Samples were drawn using Fixed_param at Sun Aug 16 20:40:50 2020.
For each parameter, n_eff is a crude measure of effective sample size,
and Rhat is the potential scale reduction factor on split chains (at
convergence, Rhat=1).

Hey,

Yes your approach is correct, and quite clever at that!
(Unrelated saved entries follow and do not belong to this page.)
-- ==== Sys2Proof/Config.lean ====
section
/-! DEFINITION. The parameters of the machine (00_scope.md R4): the fixed ones, the values this model names
for the ones the spec leaves OPEN at reset, and the free values of the one behaviour the spec leaves
unspecified while the machine goes on (a frame-buffer cell that holds neither 0 nor 1). -/

namespace Sys2Proof.Config

/-- `MEM_SIZE`. -/
def memSize : Nat := 4096

/-- `PROG_BASE`, the entry point and the load address. -/
def progBase : Nat := 0x200

/-- `PROG_MAX`, the longest program LOAD copies. -/
def progMax : Nat := 3584

/-- `W`, the columns of the frame buffer. -/
def fbWidth : Nat := 64

/-- `H`, the rows of the frame buffer. -/
def fbHeight : Nat := 32

/-- The cells of the frame buffer (10_state.md R27). -/
def fbSize : Nat := 2048

/-- The strap `quirk_shift` that `State.reset` is built with.
DESIGN CHOICE (log entry 1): R30 gives `qs`, the host's choice; 95_test_vectors.md takes true unless stated. -/
def resetQuirkShift : Bool := true

/-- The strap `clipping` that `State.reset` is built with. DESIGN CHOICE (log entry 1), as above. -/
def resetClipping : Bool := true

/-- `reset_V`, every register alike. DESIGN CHOICE (log entry 2): the spec leaves it OPEN. -/
def resetV : Byte := 0

/-- `reset_I`. DESIGN CHOICE (log entry 2): the spec leaves it OPEN. -/
def resetI : Word := 0

/-- `reset_stack`, every entry alike. DESIGN CHOICE (log entry 2): the spec leaves it OPEN. -/
def resetStackEntry : Word := 0

/-- What `DXYN` writes to a cell that held neither 0 nor 1 and is under a lit sprite bit: the spec gives no
value (10_state.md R27, 93_implementation_defined.md U9), so it is FREE: no body, one value for each
count of `State.free` (log entry 4). -/
opaque freeCell : Nat → Byte

/-- Whether such a cell counts as a collision: FREE, as above (log entry 4). -/
opaque freeCollision : Nat → Bool

end Sys2Proof.Config
end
Essentially what you are doing is marginalising over K under a uniform prior on the “interval” I = [k, N-(n-k)]. I made a couple changes to your program so you don’t have to loop over the whole array 0:N, since you have positive probability only over I.

Stan program:

data {
  int<lower=1> pop;                   // Population
  int<lower=1, upper=pop> ss;         // Sample size
  int<lower=0, upper=ss> k1;          // Number of successes observed
}
transformed data {
  // The maximum number of successes is the population minus observed failures
    int<lower=0, upper=pop> max_a = pop-(ss-k1);  
  // The number of successes can't be less than what observed in the sample
    int<lower=0, upper=ss> min_a = k1;       
    // Number of possible values a can take
    int<lower=1, upper=pop> len_a = max_a-min_a+1;
    int<lower=min_a, upper=max_a> marginalisation_array[len_a];
    for(a in 1:len_a) marginalisation_array[a] = min_a + a-1;
}
parameters {
}
transformed parameters {
    vector[len_a] lp;
    for(a in 1:len_a){
      lp[a] = hypergeometric_lpmf(k1 | ss, marginalisation_array[a], pop-marginalisation_array[a]) -log(len_a);
    } 
}
model {
    target += log_sum_exp(lp);
}
generated quantities{
  int i;
  simplex[len_a] tp;
  tp = softmax(lp);
  i = categorical_rng(tp);
}

Running

library(rstan)
rstan_options(auto_write = TRUE)

hypergeo_uniform <- stan_model("hypergeo_inference_for_K_marginalisation.stan")

farm.data <- list(
  pop=39,
  ss=30,
  k1=15
)

mcmc <- sampling(hypergeo_uniform, data = farm.data, algorithm = "Fixed_param", chains = 4)
mcmc
K.posterior <- extract(mcmc, 'i')$i

hist(K.posterior + farm.data$k1, xlab = expression(K), main = "Total number of successes")

Gives

Things to do include:

  • Checking to see if I didn’t screw up the indexing in my attempt at optimising the code;
  • Maybe testing what happens when you place a Poisson prior on K, truncated over I.

Hope this helps.

2 Likes

Thank you so much! This is exactly what I needed.